The Reserve Bank of Australia (RBA) on Tuesday raised its key interest rate by 25 basis points (bps) to 3.1 percent a year at the end of its final meeting of the year. This coincided with the forecast of most analysts, reports Trading Economics.
The Central Bank has raised the rate for the eighth time in a row. Thus, the cost of borrowing rose to its highest level since November 2012. At the same time, the RBA management signaled a further rate hike to curb inflation, which remains at a high level.
The U.S. dollar is stable against the euro in trading on Friday, getting stronger against the pound and cheaper against the yen.
Traders will focus on the U.S. labor market report for November, which will be released at 3:30 p.m. Ksk.
The consensus forecast of experts polled by Trading Economics expects the number of jobs in the U.S. economy to increase by 200,000 in November and unemployment to remain at 3.7%.
The November labor market report is important to the Federal Reserve (Fed), which will hold its next meeting on December 13-14. Judging by futures quotations for the prime rate, the market expects the Fed to raise it by 50 bps. – to 4.25-4.5% per annum.

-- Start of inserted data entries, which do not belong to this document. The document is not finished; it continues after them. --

theorem execBootEntry_forward (o : BootObs) (s : State) : OutAll (Forward s) (execBootEntry o s) := by
  unfold execBootEntry
  split
  · trivial
  · split
    · refine ⟨by simp [id bootClocks_keeps, id bootClocks_same, id bootDomains_keeps, id bootDomains_same, id bootSteps_keeps, id
        bootSteps_same, id bootStraps_keeps, id bootStraps_same, id bootTime_keeps, id bootTime_same, id bootUnits_keeps, id bootUnits_same, id
        flushBuffer_keeps, id flushBuffer_same], OwnersUp.of_eq (by simp [id bootClocks_keeps, id bootClocks_same, id bootDomains_keeps, id
        bootDomains_same, id bootSteps_keeps, id bootSteps_same, id bootStraps_keeps, id bootStraps_same, id bootTime_keeps, id bootTime_same,
        id bootUnits_keeps, id bootUnits_same, id flushBuffer_keeps, id flushBuffer_same]), ?_⟩
      exact FusesUp.trans (FusesUp.of_eq (by simp [id bootClocks_keeps, id bootClocks_same, id bootDomains_keeps, id bootDomains_same, id
          bootSteps_keeps, id bootSteps_same, id bootStraps_keeps, id bootStraps_same, id bootTime_keeps, id bootTime_same, id bootUnits_keeps,
          id bootUnits_same, id flushBuffer_keeps, id flushBuffer_same]))
              (bootSteps_fusesUp _ _)
    · exact Keeps.forward (by simp [id bootClocks_keeps, id bootClocks_same, id bootDomains_keeps, id bootDomains_same, id bootSteps_keeps,
        id bootSteps_same, id bootStraps_keeps, id bootStraps_same, id bootTime_keeps, id bootTime_same, id bootUnits_keeps, id bootUnits_same,
        id flushBuffer_keeps, id flushBuffer_same])

theorem execHandoverTakeover_forward (inj : Nat) (clean : Bool) (s : State) :
    OutAll (Forward s) (execHandoverTakeover inj clean s) := by
  unfold execHandoverTakeover
  repeat' split
  · exact ⟨by simp [id takeover_keeps, id takeover_same], OwnersUp.of_eq (by simp [id takeover_keeps, id takeover_same]), takeover_fusesUp _ _ _⟩
  · exact Keeps.forward (by simp [id takeover_keeps, id takeover_same])
  · exact Keeps.forward (by simp [id takeover_keeps, id takeover_same])

theorem execGptpSync_forward (offset : Int) (s : State) : OutAll (Forward s) (execGptpSync offset s) := by
  unfold execGptpSync
  try dsimp only
  repeat' split
  all_goals simp only [outAll_next, outAll_fault]
  all_goals exact ⟨by simp [id correctTime_keeps, id correctTime_same], OwnersUp.of_eq (by simp
      [id correctTime_keeps, id correctTime_same]), FusesUp.of_eq (by simp [id correctTime_keeps, id correctTime_same])⟩

theorem execRingFrameReceive_forward (port : RingPort) (f : RingFrame) (s : State) : OutAll (Forward s) (execRingFrameReceive port f s) := by
  unfold execRingFrameReceive
  try dsimp only
  repeat' split
  all_goals simp only [outAll_next, outAll_fault]
  all_goals exact ⟨by simp [id ringFrame_keeps, id ringFrame_same], OwnersUp.of_eq (by simp [id ringFrame_keeps, id ringFrame_same]),
      FusesUp.of_eq (by simp [id ringFrame_keeps, id ringFrame_same])⟩

theorem execSupplyLowReset_forward (sup : Supply) (mv us : Nat) (s : State) : OutAll (Forward s) (execSupplyLowReset sup mv us s) := by
  unfold execSupplyLowReset
  try dsimp only
  repeat' split
  all_goals simp only [outAll_next, outAll_fault]
  all_goals exact ⟨by simp [id enterBoot_keeps, id enterBoot_same], OwnersUp.of_eq (by simp [id enterBoot_keeps, id enterBoot_same]),
      FusesUp.of_eq (by simp [id enterBoot_keeps, id enterBoot_same])⟩

theorem execRtcAlarm_forward  (s : State) : OutAll (Forward s) (execRtcAlarm  s) := by
  unfold execRtcAlarm
  try dsimp only
  repeat' split
  all_goals simp only [outAll_next, outAll_fault]
  all_goals exact ⟨by simp [id enterBoot_keeps, id enterBoot_same], OwnersUp.of_eq (by simp [id enterBoot_keeps, id enterBoot_same]),
      FusesUp.of_eq (by simp [id enterBoot_keeps, id enterBoot_same])⟩

theorem execCanWake_forward (ev : CanWakeEv) (s : State) : OutAll (Forward s) (execCanWake ev s) := by
  unfold execCanWake
  try dsimp only
  repeat' split
  all_goals simp only [outAll_next, outAll_fault]
  all_goals exact ⟨by simp [id enterBoot_keeps, id enterBoot_same, id returnD5_keeps, id returnD5_same], OwnersUp.of_eq (by simp [id enterBoot_keeps, id enterBoot_same, id returnD5_keeps, id returnD5_same]),
      FusesUp.of_eq (by simp [id enterBoot_keeps, id enterBoot_same, id returnD5_keeps, id returnD5_same])⟩

theorem execKl30Return_forward (mv us : Nat) (s : State) : OutAll (Forward s) (execKl30Return mv us s) := by
  unfold execKl30Return
  try dsimp only
  repeat' split
  all_goals simp only [outAll_next, outAll_fault]
  all_goals exact ⟨by simp [id enterBoot_keeps, id enterBoot_same, id note_keeps, id note_same], OwnersUp.of_eq (by simp [id
      enterBoot_keeps, id enterBoot_same, id note_keeps, id note_same]),
          FusesUp.of_eq (by simp [id enterBoot_keeps, id enterBoot_same, id note_keeps, id note_same])⟩

theorem execKl30Apply_forward (k : Bool) (s : State) : OutAll (Forward s) (execKl30Apply k s) := by
  unfold execKl30Apply
  try dsimp only
  repeat' split
  all_goals simp only [outAll_next, outAll_fault]
  all_goals exact ⟨by simp [id enterBoot_keeps, id enterBoot_same], OwnersUp.of_eq (by simp [id enterBoot_keeps, id enterBoot_same]),
      FusesUp.of_eq (by simp [id enterBoot_keeps, id enterBoot_same])⟩

theorem execKl15Rise_forward  (s : State) : OutAll (Forward s) (execKl15Rise  s) := by
  unfold execKl15Rise
  try dsimp only
  repeat' split
  all_goals simp only [outAll_next, outAll_fault]
  all_goals exact ⟨by simp [id kl15Edge_keeps, id kl15Edge_same], OwnersUp.of_eq (by simp [id kl15Edge_keeps, id kl15Edge_same]),
      FusesUp.of_eq (by simp [id kl15Edge_keeps, id kl15Edge_same])⟩

theorem execKl15KeepHigh_forward (pin : WakePin) (edge : Bool) (s : State) : OutAll (Forward s) (execKl15KeepHigh pin edge s) := by
  unfold execKl15KeepHigh
  try dsimp only
  repeat' split
  all_goals simp only [outAll_next, outAll_fault]
  all_goals exact ⟨by simp [id abandonStandby_keeps, id abandonStandby_same, id kl15Edge_keeps, id kl15Edge_same], OwnersUp.of_eq (by simp
      [id abandonStandby_keeps, id abandonStandby_same, id kl15Edge_keeps, id kl15Edge_same]), FusesUp.of_eq (by simp [id abandonStandby_keeps,
      id abandonStandby_same, id kl15Edge_keeps, id kl15Edge_same])⟩

theorem execKl15KeepLowCount_forward (ticks : Nat) (s : State) : OutAll (Forward s) (execKl15KeepLowCount ticks s) := by
  unfold execKl15KeepLowCount
  try dsimp only
  repeat' split
  all_goals simp only [outAll_next, outAll_fault]
  all_goals exact ⟨by simp [id standbyHalted_keeps, id standbyHalted_same, id powerDown_keeps, id powerDown_same, id standbyAdvance_keeps, id standbyAdvance_same, id standbyBegin_keeps,
      id standbyBegin_same], OwnersUp.of_eq (by simp [id standbyHalted_keeps, id standbyHalted_same, id powerDown_keeps, id powerDown_same, id standbyAdvance_keeps, id standbyAdvance_same, id
      standbyBegin_keeps, id standbyBegin_same]), FusesUp.of_eq (by simp [id standbyHalted_keeps, id standbyHalted_same, id powerDown_keeps, id powerDown_same, id standbyAdvance_keeps, id
      standbyAdvance_same, id standbyBegin_keeps, id standbyBegin_same])⟩

theorem execKl30LossConfirmed_forward (ticks : Nat) (s : State) : OutAll (Forward s) (execKl30LossConfirmed ticks s) := by
  unfold execKl30LossConfirmed
  try dsimp only
  repeat' split
  all_goals simp only [outAll_next, outAll_fault]
  all_goals exact ⟨by simp [id commandCtd_keeps, id commandCtd_same, id powerDown_keeps, id powerDown_same, id raiseFault_keeps, id
      raiseFault_same], OwnersUp.of_eq (by simp [id commandCtd_keeps, id commandCtd_same, id powerDown_keeps, id powerDown_same, id
      raiseFault_keeps, id raiseFault_same]), FusesUp.of_eq (by simp [id commandCtd_keeps, id commandCtd_same, id powerDown_keeps, id
      powerDown_same, id raiseFault_keeps, id raiseFault_same])⟩

theorem execHoldupEnd_forward (us : Nat) (s : State) : OutAll (Forward s) (execHoldupEnd us s) := by
  unfold execHoldupEnd
  try dsimp only
  repeat' split
  all_goals simp only [outAll_next, outAll_fault]
  all_goals exact ⟨by simp [id goOff_keeps, id goOff_same, id powerDown_keeps, id powerDown_same], OwnersUp.of_eq (by simp [id goOff_keeps,
      id goOff_same, id powerDown_keeps, id powerDown_same]),
          FusesUp.of_eq (by simp [id goOff_keeps, id goOff_same, id powerDown_keeps, id powerDown_same])⟩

A new dot plot of forecasts will also be published at the end of the December meeting, reflecting the individual expectations of the members of the Federal Reserve Board of Governors and the heads of the Federal Reserve Banks with regard to interest rates.
Earlier this week, U.S. Central Bank Chairman Jerome Powell confirmed that the Fed could slow its rate hike as early as December.
Fed Vice Chairman of Banking Supervision Michael Barr on Thursday also argued in favor of a slower rate hike.
“We’ve been moving very, very quickly toward a rate level that would limit economic activity, and now that we’re very close to it, I think it makes sense to slow the pace of the hike,” Market Watch quoted Barr as saying.
The euro/dollar pair was trading at $1.0529 as of 8:20 a.m. Ksk Friday, up from $1.0527 at the close of the previous session. The pound fell to $1.2239, compared to $1.2256 at the close of trading on Thursday.
The dollar-yen exchange rate declined to 135.08 yen in trading, compared to 135.34 yen at the close of the previous session.
The ICE-calculated index showing the dollar’s dynamics against six currencies (euro, Swiss franc, yen, Canadian dollar, pound sterling and the Swedish krona) lost 0.01% on Friday, while the broader WSJ Dollar Index lost 0.04%.